* _BRIEF_
Below are some records. Return exactly the lines from the one with "fin_cases n <;> exact powerOnTransmitter_repeatsOk" to the one with "theorem tuned_powersOn (s", and nothing else.
# # #
theorem startWithItems (s : State) (n : Feed) (p : Parity) (items : Pending) (hn : a.allows n = true) : Moves a s (s.startWithItems n p items) := by
  unfold State.startWithItems
  dsimp only
  have h := fun o => (Moves.setStaged s n emptyPending hn).trans (activate (s.setStaged n emptyPending) n items o hn)
  split
  · exact (h _).trans (enterOff _ n hn)
  · split
    · exact (h _).trans ((clearFeed _ n).trans (openField _ n p false hn))
    · exact (h _).trans ((checkParity _ n p).trans (openField _ n p _ hn))

theorem startRunning (s : State) (n : Feed) (p : Parity) (hn : a.allows n = true) : Moves a s (s.startRunning n p) := by
  unfold State.startRunning
  dsimp only
  refine (closeArriving s n).trans ?_
  split
  · exact startWithItems _ n p _ hn
  · exact (checkParity _ n p).trans (openField _ n p _ hn)

theorem receiverFieldStart (s : State) (n : Feed) (p : Parity) (hn : a.allows n = true) : Moves a s (s.receiverFieldStart n p) := by
  unfold State.receiverFieldStart
  split
  · exact Moves.rx s n _ hn
  · exact openField s n p false hn
  · exact (Moves.raise s _ _ _).trans (openField _ n p false hn)
  · exact startRunning s n p hn

theorem handToLoader (s : State) (n : Feed) : Moves a s (s.handToLoader n) := by
  unfold State.handToLoader
  split
  · exact loaderEvent s
  · exact Moves.refl s

theorem fieldStarts (s : State) (n : Feed) (p : Parity) (hn : a.allows n = true) : Moves a s (s.fieldStarts n p) :=
  ((receiverFieldStart s n p hn).trans (outputFieldStart _ n)).trans (handToLoader _ n)

theorem storeLine (s : State) (n : Feed) (v : Arriving) (m : Nat) (l : Line) (h : m < 288) (hw : a.writes = true) :
    Moves a s (s.storeLine n v m l) := by
  unfold State.storeLine
  split
  · exact Moves.refl s
  · split
    · exact foldl _ (fun t k => Moves.write t k m _ h hw) _ s
    · exact Moves.refl s

theorem surplusLine (s : State) (n : Feed) (v : Arriving) (hn : a.allows n = true) : Moves a s (s.surplusLine n v) := by
  unfold State.surplusLine
  dsimp only
  split
  · exact Moves.refl s
  · split
    · exact Moves.rx s n _ hn
    · exact ((Moves.rx s n _ hn).trans (modifyRecord _ n _ _)).trans (Moves.raise _ _ _ _)

theorem fieldLines_le (s : State) (n : Feed) : s.fieldLines n ≤ 288 := by
  unfold State.fieldLines Structure.lines
  split <;> omega

theorem nextLine (s : State) (n : Feed) (v : Arriving) (l : Line) (h : v.linesReceived < s.fieldLines n) (hn : a.allows n = true) (hw : a.writes = true) :
    Moves a s (s.nextLine n v l) := by
  have hm : v.linesReceived < 288 := lt_of_lt_of_le h (fieldLines_le s n)
  unfold State.nextLine
  dsimp only
  split
  · exact Moves.rx s n _ hn
  · split
    · exact ((Moves.rx s n _ hn).trans (storeLine _ n v _ l hm hw)).trans (closeField _ n _)
    · exact (Moves.rx s n _ hn).trans (storeLine _ n v _ l hm hw)

theorem activeLineArrives (s : State) (n : Feed) (l : Line) (hn : a.allows n = true) (hw : a.writes = true) : Moves a s (s.activeLineArrives n l) := by
  unfold State.activeLineArrives
  split
  · exact Moves.refl s
  · split
    · next h => exact nextLine s n _ l h hn hw
    · exact surplusLine s n _ hn

theorem missField (s : State) (n : Feed) (hn : a.allows n = true) : Moves a s (s.missField n) := by
  unfold State.missField
  dsimp only
  refine Moves.trans (Moves.trans (Moves.trans (Moves.trans ?_ (Moves.rx _ n _ hn)) (gapClosureWork _ n _)) (Moves.rx _ n _ hn))
    (Moves.ing _ n _ hn)
  exact (((appendMissing s n _ _).trans (Moves.rx _ n _ hn)).trans (Moves.raise _ _ _ _)).trans (count _ _ _ _)

theorem goDown (s : State) (n : Feed) (q : Seq) (hn : a.allows n = true) : Moves a s (s.goDown n q) := by
  unfold State.goDown
  dsimp only
  have h := ((Moves.rx s n { s.lrx.get n with timer := .stopped, state := .down } hn).trans
    (Moves.raise _ .feedDown (.feed n) (.sequence q))).trans (clearFeed _ n)
  split
  · exact h.trans ((Moves.setStaged _ n _ hn).trans (applyAtOnce _ n _ hn))
  · exact h

theorem receiverExpiry (s : State) (n : Feed) (hn : a.allows n = true) : Moves a s (s.receiverExpiry n) := by
  unfold State.receiverExpiry
  dsimp only
  refine ((closeArriving s n).trans (missField _ n hn)).trans ?_
  split
  · exact goDown _ n _ hn
  · exact Moves.refl _

theorem missingFieldExpires (s : State) (n : Feed) (hn : a.allows n = true) : Moves a s (s.missingFieldExpires n) := by
  unfold State.missingFieldExpires
  split
  · exact ((receiverExpiry s n hn).trans (outputExpiry _ n)).trans (handToLoader _ n)
  · exact Moves.refl s

theorem takeMapPacket (s : State) (n : Feed) (p : Packet) (hn : a.allows n = true) : Moves a s (s.takeMapPacket n p) := by
  unfold State.takeMapPacket
  split
  · exact Moves.refl s
  · split
    · exact foldl _ (takeMapEntry n hn) _ s
    · exact Moves.refl s

/-! ## Restarts -/

theorem restartReceiver (s : State) (n : Feed) (hn : a.allows n = true) : Moves a s (s.restartReceiver n) := (Moves.rx s n _ hn).trans (Moves.ing _ n _ hn)

/-- A feed's counters at 0 are in range (R191). -/
theorem clearFeedCounters_ok (s : State) (n : Feed) (h : s.ntu.countersOk) :
    ({ s.ntu with feedCounters := s.ntu.feedCounters.set n {} } : NoticeUnit).countersOk := by
  refine ⟨fun m => ?_, h.2⟩
  show ∀ x ∈ ((s.ntu.feedCounters.set n _).get m).toList, _
  rw [Quad_get_set]
  split
  · decide
  · exact h.1 m

theorem clearNoticeFeed (s : State) (n : Feed) : Moves a s (s.clearNoticeFeed n) :=
  Moves.notices s _ (List.Sublist.refl _) (Or.inl rfl) (clearFeedCounters_ok s n)

theorem feedRestarts (s : State) (n : Feed) (hn : a.allows n = true) : Moves a s (s.feedRestarts n) :=
  ((((Moves.setStaged s n _ hn).trans (restartReceiver _ n hn)).trans (clearFeed _ n)).trans (outputFeedRestart _ n _)).trans
    (clearNoticeFeed _ n)

theorem powersOn (s : State) (d : Straps) : Moves .all s (s.powersOn d) :=
  (Moves.release s d).trans (foldl _ frameStart feeds _)

/-! ## Cues -/

theorem discardCue (s : State) (n : Feed) (d : Detail) : Moves a s (s.discardCue n d) :=
  (Moves.raise s _ _ _).trans (countDev _ _)
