theorem tuned_missField (s : State) (n : Feed) (hs : s.tunedOk) : (s.missField n).tunedOk := by
  unfold State.missField
  dsimp only
  refine tuned_setIng _ n _ (tuned_setRx _ n _ (Or.inr (Or.inl rfl)) (tuned_gapClosureWork _ n _ (tuned_setRx _ n _
    (Or.inr (Or.inl rfl)) ?_)))
  exact tuned_still ((Moves.raise _ _ _ _).trans (Moves.count _ _ _ _)) (tuned_setRx _ n _ (Or.inr (Or.inl rfl))
    (tuned_still (Moves.appendMissing s n _ _) hs))

/-- A feed that leaves RUNNING with its pending record emptied. -/
theorem tuned_stops {s t : State} (n : Feed) (hc : t.cad = s.cad) (ho : t.otx = s.otx) (ha : t.cue.active = s.cue.active)
    (hp : t.cue.staged = s.cue.staged.set n emptyPending) (hl : ∀ m, m ≠ n → t.lrx.get m = s.lrx.get m) (hs : s.tunedOk) :
    t.tunedOk := by
  unfold State.tunedOk State.settings
  rw [hc, ho, ha, hp]
  refine ⟨hs.1, fun m => ?_⟩
  by_cases hm : m = n
  · subst hm
    rw [Quad_get_set_same]
    exact ⟨(hs.2 m).1, (hs.2 m).2.1, emptyPending_inRange _, fun _ => rfl, (hs.2 m).2.2.2.2⟩
  · rw [Quad_get_set_other _ _ _ _ hm, hl m hm]
    exact hs.2 m

/-- Entry to DOWN: the pending items are applied and the record is emptied (R13, R171). -/
theorem tuned_goDown (s : State) (n : Feed) (q : Seq) (hs : s.tunedOk) : (s.goDown n q).tunedOk := by
  have hr := tuned_resetTracker s n hs
  unfold State.goDown
  dsimp only
  generalize hv : (s.setRx n { s.lrx.get n with timer := .stopped, state := .down }).raise .feedDown (.feed n) (.sequence q) = v
  obtain ⟨e, -, -, ec, -⟩ := clearFeed_spec v n
  have hcue : v.cue = s.cue := by rw [← hv]; rfl
  have hcad : (v.clearFeed n).cad = (s.resetTracker n).cad := by rw [ec, ← hv]; rfl
  have hlrx : ∀ m, m ≠ n → (v.clearFeed n).lrx.get m = s.lrx.get m := by
    intro m hm
    rw [e, ← hv]
    exact Quad_get_set_other _ _ _ _ hm
  have hotx : (v.clearFeed n).otx = s.otx := by rw [e, ← hv]; rfl
  have hc := clearFeed_cue v n
  generalize v.clearFeed n = u at hcad hlrx hotx hc ⊢
  rw [hcue] at hc
  split
  · have ht : (u.setStaged n emptyPending).tunedOk :=
      tuned_stops n hcad hotx (by rw [setStaged_cue, hc]; rfl) (by rw [setStaged_cue, hc]; rfl) hlrx hr
    refine tuned_applyAtOnce _ n _ (by simp) ?_ ht
    show (u.cue.staged.get n).inRange (u.cue.active.get n).struct
    rw [hc]
    exact (hs.2 n).2.2.1
  · next h =>
    have he : u.cue.staged.get n = emptyPending := by simpa [Pending.holdsItem] using h
    refine tuned_stops n hcad hotx (by rw [hc]; rfl) ?_ hlrx hr
    rw [← he]
    simp [hc, State.resetTracker]

theorem tuned_missingFieldExpires (s : State) (n : Feed) (hs : s.tunedOk) : (s.missingFieldExpires n).tunedOk := by
  unfold State.missingFieldExpires
  split
  · refine tuned_still ((Moves.outputExpiry _ n).trans (Moves.handToLoader _ n)) ?_
    have h := tuned_missField _ n (tuned_closeArriving s n hs)
    unfold State.receiverExpiry
    dsimp only
    split
    · exact tuned_goDown _ n _ h
    · exact h
  · exact hs

theorem tuned_takeMapPacket (s : State) (n : Feed) (p : Packet) (hs : s.tunedOk) : (s.takeMapPacket n p).tunedOk := by
  unfold State.takeMapPacket
  split
  · exact hs
  · next h =>
    clear h
    split
    · generalize mapEntriesOf p.payload = es
      induction es generalizing s with
      | nil => exact hs
      | cons e es ih =>
        refine ih _ ?_
        unfold State.takeMapEntry
        split
        · exact hs
        · dsimp only
          split
          · exact tuned_setIng _ n _ (tuned_setRx s n _ (Or.inr (Or.inl rfl)) hs)
          · exact tuned_still (Moves.mapOverflow s n _) hs
    · exact hs

/-! ## Restarts (R173, R174) -/

theorem powerOnSettings_inRange : powerOnSettings.inRange := by decide

theorem powerOnTransmitter_repeatsOk : powerOnTransmitter.repeatsOk := by decide

/-- The blocks at their power-on values, over any cadence table that is its programs'. -/
theorem tuned_powerOn (s : State) (ht : s.cad.table = CadenceTable.ofPrograms s.cad.table.programs)
    (hc : s.cad = powerOnTrackers s.cad.table) (ha : s.cue.active = Quad.all powerOnSettings)
    (hp : s.cue.staged = Quad.all emptyPending) (ho : ∀ n : Feed, (s.otx.get n).repeatsOk) : s.tunedOk := by
  refine ⟨ht, fun n => ?_⟩
  have ek : s.cad.trackers.get n = ⟨.seeking, makeHyps s.cad.table powerOnSettings.mask⟩ := by
    rw [hc]
    exact Quad_get_all _ n
  rw [State.settings, ha, hp, ek]
  simp only [Quad_get_all]
  exact ⟨ho n, powerOnSettings_inRange, emptyPending_inRange _, fun _ => trivial, makeHyps_ok _ _, rfl⟩

theorem tuned_deviceRestarts (s : State) (d : Straps) (hs : s.tunedOk) : (s.deviceRestarts d).tunedOk := by
  refine tuned_powerOn _ hs.1 rfl rfl rfl (fun n => ?_)
  unfold State.deviceRestarts
  fin_cases n <;> exact powerOnTransmitter_repeatsOk

theorem tuned_released (s : State) (d : Straps) : (s.released d).tunedOk := by
  have e : (s.released d).cad = powerOnTrackers (CadenceTable.ofPrograms powerOnPrograms) := rfl
  refine tuned_powerOn (s.released d) (by rw [e]; rfl) (by rw [e]; rfl) rfl rfl (fun n => ?_)
  show ((Quad.all powerOnTransmitter).get n).repeatsOk
  rw [Quad_get_all]
  exact powerOnTransmitter_repeatsOk

theorem tuned_powersOn (s : State) (d : Straps) : (s.powersOn d).tunedOk := by
  have h := tuned_released s d
  unfold State.powersOn State.allFrameStarts
  generalize s.released d = u at h ⊢
  exact tuned_still (Moves.foldl State.frameStart (fun t n => Moves.frameStart t n) feeds u) h

theorem tuned_holdsReset (s : State) (hs : s.tunedOk) : s.holdsReset.tunedOk := by
  refine ⟨hs.1, fun n => ⟨?_, (hs.2 n).2⟩⟩
  have h := (hs.2 n).1
  unfold State.holdsReset
  revert h
  fin_cases n <;> exact id

theorem tuned_feedRestarts (s : State) (n : Feed) (hs : s.tunedOk) : (s.feedRestarts n).tunedOk := by
  have h0 : (s.setStaged n emptyPending).tunedOk := tuned_setStaged s n _ hs (emptyPending_inRange _) (fun _ => rfl)
  have h1 : ((s.setStaged n emptyPending).restartReceiver n).tunedOk :=
    tuned_setIng _ n _ (tuned_setRx _ n _ (Or.inr (Or.inr (by simp))) h0)
  exact tuned_still ((Moves.outputFeedRestart _ n _).trans (Moves.clearNoticeFeed _ n)) (tuned_clearFeed _ n h1)

/-! ## Cues -/

theorem tuned_takeCue (s : State) (n : Feed) (code : Word) (c : CueWords) (lengthOk : Nat → Bool) (rule : ScopeRule)
    (run : Scope → State → Answer × State) (h : ∀ sc, (run sc s).2.tunedOk) (hs : s.tunedOk) :
    (s.takeCue n code c lengthOk rule run).tunedOk := by
  unfold State.takeCue
  split
  · exact hs
  · split
    · exact tuned_still (Moves.discardCue s n _) hs
    · split
      · exact tuned_still (Moves.answer s n code c _) hs
      · split
        · exact tuned_still (Moves.answer s n code c _) hs
        · exact tuned_still (Moves.answer _ n code c _) (h _)

theorem tuned_takeUnknownCue (s : State) (n : Feed) (code : Word) (c : CueWords) (hs : s.tunedOk) :
    (s.takeUnknownCue n code c).tunedOk := by
  unfold State.takeUnknownCue
  split
  · exact hs
  · split
    · exact tuned_still (Moves.discardCue s n _) hs
    · exact tuned_still (Moves.answer s n code c _) hs

theorem tuned_settingsCue (s : State) (n : Feed) (code : Word) (len : Nat) (c : CueWords)
    (items : Feed → State → Option (Pending × List (Nat × Nat)))
    (hi : ∀ m p adj, items m s = some (p, adj) → p.inRange (s.settings m).struct) (hs : s.tunedOk) :
    (s.settingsCue n code len c items).tunedOk := by
  refine tuned_takeCue s n code c _ _ _ (fun sc => ?_) hs
  unfold State.carrySettings
  split
  · exact hs
  · split
    · exact hs
    · next h => exact tuned_stageOrApply s _ _ (hi _ _ _ h) hs

theorem tuned_cueFeedRestart (s : State) (n : Feed) (c : CueWords) (hs : s.tunedOk) : (s.cueFeedRestart n c).tunedOk := by
  refine tuned_takeCue s n _ c _ _ _ (fun sc => ?_) hs
  cases sc with
  | device => exact hs
  | feed m => exact tuned_feedRestarts s m hs

theorem tuned_cueTableOpen (s : State) (n : Feed) (c : CueWords) (hs : s.tunedOk) : (s.cueTableOpen n c).tunedOk := by
  refine tuned_takeCue s n _ c _ _ _ (fun sc => ?_) hs
  unfold State.carryTableOpen
  split
  · exact hs
  · exact tuned_still (Moves.openLoad s _ _) hs

theorem tuned_cueTablePart (s : State) (n : Feed) (c : CueWords) (hs : s.tunedOk) : (s.cueTablePart n c).tunedOk := by
  refine tuned_takeCue s n _ c _ _ _ (fun sc => ?_) hs
  unfold State.carryTablePart
  split
  · exact hs
  · exact tuned_still (Moves.takePart s _ _ _) hs
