/-- The store's answer to a slot request: the field's record is appended under its number (R25, R28 to R30). -/
theorem allocate_storeOk {s : State} {c : Feed → Seq} (n : Feed) (p : Parity) (rep : Bool) (hok : s.storeOkAt c) :
    (∀ m, ((s.allocate n (c n) p rep).2.lrx.get m).counter = (s.lrx.get m).counter) ∧
      (s.allocate n (c n) p rep).2.storeOkAt (consumed c n) := by
  have k := Keeps.capped s n
  have hl := capped_short n hok
  have hok0 := k.2 c hok
  have hctr := k.1
  unfold State.allocate
  unfold State.capped at *
  generalize (if 8 ≤ (s.history n).length then s.historyCap n else s) = s0 at *
  dsimp only
  split
  · next j hj =>
    have o := append_slot n (newRecord (c n) p .opened (.slot j) rep (some p)) j rfl rfl (lowestFree_free hj) rfl hl hok0
    dsimp only
    split
    · have e := Keeps.enterTight ((s0.setSlot j (.filling n)).append n (newRecord (c n) p .opened (.slot j) rep (some p)))
        (s0.setSlot j (.filling n)).freeCount
      exact ⟨fun m => (e.1 m).trans (hctr m), e.2 _ o⟩
    · exact ⟨hctr, o⟩
  · split
    · next v w j hv =>
      obtain ⟨x, hx, hxk⟩ := victim_record hok0 hv
      exact ⟨hctr, append_reclaimed n v w j (newRecord (c n) p .opened (.slot j) rep (some p)) x hx hxk rfl rfl rfl hl hok0⟩
    · have o := append_gap n (newRecord (c n) p .opened (.gap .dropped) rep none) rfl rfl hl hok0
      exact ⟨hctr, (Keeps.ofSame rfl rfl rfl rfl (fun _ => rfl)).2 _ o⟩

/-- A missing field's gap record (R12). -/
theorem appendMissing_storeOk {s : State} {c : Feed → Seq} (n : Feed) (p : Parity) (hok : s.storeOkAt c) :
    (∀ m, ((s.appendMissing n (c n) p).lrx.get m).counter = (s.lrx.get m).counter) ∧
      (s.appendMissing n (c n) p).storeOkAt (consumed c n) := by
  have k := Keeps.capped s n
  exact ⟨k.1, append_gap n (newRecord (c n) p .closed (.gap .missing) false none) rfl rfl (capped_short n hok) (k.2 c hok)⟩

/-! ## The job in service -/

/-- The job ends: its detached records cease to exist and their slots are FREE (R41). -/
theorem Keeps.endService (s : State) (e : FrameEngine) (he : e.service = none) :
    Keeps s ({ s with fen := e } : State).endDetached := by
  obtain ⟨u, hu⟩ : ∃ u : State, u = { s with fen := e, fst := { s.fst with detached := [] } } := ⟨_, rfl⟩
  have eq : ({ s with fen := e } : State).endDetached = u.releaseSlots s.retiringSlots := by rw [hu]; rfl
  have u1 : u.lrx = s.lrx := by rw [hu]
  have u2 : u.slot = s.slot := by rw [hu]; rfl
  have u3 : u.fst.hist = s.fst.hist := by rw [hu]
  have u4 : u.fst.detached = [] := by rw [hu]
  have u5 : u.fen = e := by rw [hu]
  have u6 : u.slotsOk = s.slotsOk := by rw [hu]
  rw [eq]
  have ek := releaseSlots_keeps u s.retiringSlots
  refine ⟨fun m => by rw [ek]; show (u.lrx.get m).counter = _; rw [u1], fun c hok => ?_⟩
  rw [storeOkAt_iff] at *
  obtain ⟨h1, h2, h3, h4⟩ := hok
  have hk := releaseSlots_slot u (u6 ▸ h1) s.retiringSlots
  generalize u.releaseSlots s.retiringSlots = t at ek hk
  have hd : t.fst.detached = [] := by rw [ek]; exact u4
  have hf : t.fen.service = none := by rw [ek]; show u.fen.service = none; rw [u5]; exact he
  have hh : ∀ m, t.history m = s.history m := fun m => by
    rw [ek]
    show u.fst.hist.get m = _
    rw [u3]
    rfl
  refine ⟨hk.1, ?_, fun _ => hd, fun n => by rw [hh]; exact h4 n⟩
  have er : t.retiringNames = [] := by unfold State.retiringNames; rw [hf]
  have en : s.namings.Perm (s.retiringNames ++ t.namings) := by
    unfold State.namings
    rw [er, List.append_nil]
    have : feeds.flatMap (fun n => namedBy n (t.history n)) = feeds.flatMap (fun n => namedBy n (s.history n)) :=
      List.flatMap_congr (fun m _ => by rw [hh])
    rw [this]
    exact List.perm_append_comm
  have o := h2.perm en
  refine o.drop (fun k => ?_)
  rw [hk.2, u2]
  have em : k ∈ s.retiringSlots ↔ k ∈ s.retiringNames.map Prod.fst := by
    unfold State.retiringSlots
    simp only [List.mem_filter, List.mem_finRange, true_and]
    constructor
    · intro hr
      have : s.slot k ≠ .free := fun h => by rw [h] at hr; cases hr
      have hm := (h2.2.2 k).resolve_left this
      obtain ⟨x, hx, rfl⟩ := List.mem_map.mp hm
      have hs := h2.2.1 x hx
      rw [hs] at hr
      unfold State.namings at hx
      rcases List.mem_append.mp hx with hx | hx
      · obtain ⟨m, _, hx⟩ := List.mem_flatMap.mp hx
        obtain ⟨r, _, hx⟩ := List.mem_flatMap.mp hx
        obtain ⟨j, _, rfl⟩ := List.mem_map.mp hx
        unfold FieldRecord.slotState at hr
        cases hst : r.state <;> simp [hst] at hr
      · exact List.mem_map_of_mem hx
    · intro hm
      obtain ⟨x, hx, rfl⟩ := List.mem_map.mp hm
      rw [h2.2.1 x (by unfold State.namings; simp [hx])]
      unfold State.retiringNames at hx
      split at hx
      · simp at hx
      · obtain ⟨r, _, hx⟩ := List.mem_flatMap.mp hx
        obtain ⟨j, _, rfl⟩ := List.mem_map.mp hx
        rfl
  simp only [em]

/-- A job enters service where none is in service. -/
theorem Keeps.enterService (s : State) (e : FrameEngine) (h : s.fen.service = none) : Keeps s { s with fen := e } := by
  refine ⟨fun _ => rfl, fun c hok => ?_⟩
  have hd := hok.2.2.2.2.1 h
  rw [storeOkAt_iff] at *
  obtain ⟨h1, h2, h3, h4⟩ := hok
  refine ⟨h1, ?_, fun _ => hd, h4⟩
  have : ({ s with fen := e } : State).namings = s.namings := by
    unfold State.namings
    congr 1
    unfold State.retiringNames
    rw [h]
    simp only [hd]
    split <;> rfl
  rw [this]
  exact h2

end Sys2Proof.Machine
end

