theorem missField_staged (s : State) (n : Feed) : (s.missField n).cue.staged.get n = s.cue.staged.get n := by
  have hcue := (appendMissing_keeps s n (s.lrx.get n).counter (s.lrx.get n).expected).1
  rw [missField_eq]
  exact ((gapClosureWork_chain (s.markedMissing n) n _).keeps_staged n rfl).trans
    (congrArg (fun c : CueDecoder => c.staged.get n) hcue)

/-! ## Entry to DOWN (R13) -/

/-- The feed in DOWN, cleared, before its pending items; q is the number of the eighth gap record. -/
abbrev State.downed (s : State) (n : Feed) (q : Seq) : State :=
  ((s.setRx n { s.lrx.get n with state := .down, timer := .stopped }).raise .feedDown (.feed n) (.sequence q)).clearFeed n

theorem goDown_plain (s : State) (n : Feed) (q : Seq) (h : s.cue.staged.get n = emptyPending) :
    s.goDown n q = s.downed n q := by
  have hstaged : (s.downed n q).cue.staged.get n = emptyPending :=
    (congrArg (fun c : CueDecoder => c.staged.get n) (clearFeed_cue _ n)).trans h
  unfold State.goDown
  refine if_neg ?_
  rw [hstaged, holdsItem_iff]
  exact fun hne => hne rfl

theorem goDown_items (s : State) (n : Feed) (q : Seq) (h : s.cue.staged.get n ≠ emptyPending) :
    s.goDown n q = ((s.downed n q).setStaged n emptyPending).applyAtOnce n (s.cue.staged.get n) := by
  have hstaged : (s.downed n q).cue.staged.get n = s.cue.staged.get n :=
    congrArg (fun c : CueDecoder => c.staged.get n) (clearFeed_cue _ n)
  unfold State.goDown
  refine (if_pos ?_).trans ?_
  · rw [hstaged, holdsItem_iff]
    exact h
  · rw [hstaged]

/-- The feed's history is empty and none of its jobs waits. -/
def State.isCleared (s : State) (n : Feed) : Prop :=
  s.history n = [] ∧ s.fen.waiting.filter (fun j => j.feed == n) = []

theorem clearFeed_isCleared (s : State) (n : Feed) : (s.clearFeed n).isCleared n :=
  ⟨clearFeed_history s n, clearFeed_waiting s n⟩

theorem downed_isCleared (s : State) (n : Feed) (q : Seq) : (s.downed n q).isCleared n := clearFeed_isCleared _ n

theorem downed_lrx (s : State) (n : Feed) (q : Seq) :
    (s.downed n q).lrx.get n = { s.lrx.get n with state := .down, timer := .stopped } := by
  rw [clearFeed_lrx]
  exact Quad_get_set_same _ n _

/-! ## Items that become active at once, of a feed that is not OFF -/

theorem applyAtOnce_of_not_off (s : State) (n : Feed) (p : Pending) (h : (s.lrx.get n).state ≠ .off) :
    s.applyAtOnce n p = if p.enable = some false then (s.restructured n p).enterOff n else s.restructured n p := by
  match he : p.enable with
  | none => rw [applyAtOnce_plain s n p he, if_neg (by nofun)]
  | some true => rw [applyAtOnce_enable s n p he, if_neg h, if_neg (by nofun)]
  | some false => rw [applyAtOnce_disable s n p he, if_neg h, if_pos rfl]

theorem restructured_staged (s : State) (n : Feed) (p : Pending) : (s.restructured n p).cue.staged = s.cue.staged := by
  unfold State.restructured
  split
  · rw [clearFeed_cue, activate_staged]
  · exact activate_staged s n p none

theorem restructured_isCleared (s : State) (n : Feed) (p : Pending) (h : s.isCleared n) :
    (s.restructured n p).isCleared n := by
  have hkeep := (activate_spec s n p none).2
  unfold State.restructured
  split
  · exact clearFeed_isCleared _ n
  · rw [hkeep]
    exact h

/-- A cleared feed that is not OFF: a disable takes it to OFF, other items leave its receiver; it stays cleared. -/
theorem applyAtOnce_cleared (s : State) (n : Feed) (p : Pending) (hrx : (s.lrx.get n).state ≠ .off) (h : s.isCleared n) :
    (s.applyAtOnce n p).lrx.get n = (if p.enable = some false then (s.lrx.get n).stopped else s.lrx.get n) ∧
      (s.applyAtOnce n p).cue.staged = s.cue.staged ∧ (s.applyAtOnce n p).isCleared n := by
  have hlrx := restructured_lrx s n p
  have hstaged := restructured_staged s n p
  rw [applyAtOnce_of_not_off s n p hrx]
  split
  · obtain ⟨hoff, -, -, hcue, -⟩ := enterOff_spec (s.restructured n p) n
    rw [hlrx] at hoff
    refine ⟨hoff, by rw [hcue, hstaged], ?_⟩
    exact clearFeed_isCleared _ n
  · exact ⟨by rw [hlrx], hstaged, restructured_isCleared s n p h⟩

/-- The same, of the items taken from a pending record that is then empty (R171). -/
theorem takenAtOnce_cleared (s : State) (n : Feed) (p : Pending) (hrx : (s.lrx.get n).state ≠ .off) (h : s.isCleared n) :
    let t := (s.setStaged n emptyPending).applyAtOnce n p
    t.lrx.get n = (if p.enable = some false then (s.lrx.get n).stopped else s.lrx.get n) ∧
      t.cue.staged.get n = emptyPending ∧ t.isCleared n := by
  obtain ⟨hlrx, hstaged, hempty⟩ := applyAtOnce_cleared (s.setStaged n emptyPending) n p hrx h
  refine ⟨hlrx, ?_, hempty⟩
  rw [hstaged]
  exact Quad_get_set_same _ n _

/-! ## A missing-field expiry (R11 to R13, R20) -/

/-- What the transmitter and then the loader make of an expiry, after the receiver's own work (R20). -/
abbrev State.expiryHandedOn (u : State) (n : Feed) : State := (u.outputExpiry n).handToLoader n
# # #
* _YOUR RESPONSE_
  fin_cases n <;> exact powerOnTransmitter_repeatsOk

theorem tuned_released (s : State) (d : Straps) : (s.released d).tunedOk := by
  have e : (s.released d).cad = powerOnTrackers (CadenceTable.ofPrograms powerOnPrograms) := rfl
  refine tuned_powerOn (s.released d) (by rw [e]; rfl) (by rw [e]; rfl) rfl rfl (fun n => ?_)
  show ((Quad.all powerOnTransmitter).get n).repeatsOk
  rw [Quad_get_all]
  exact powerOnTransmitter_repeatsOk

theorem tuned_powersOn (s : State) (d : Straps) : (s.powersOn d).tunedOk := by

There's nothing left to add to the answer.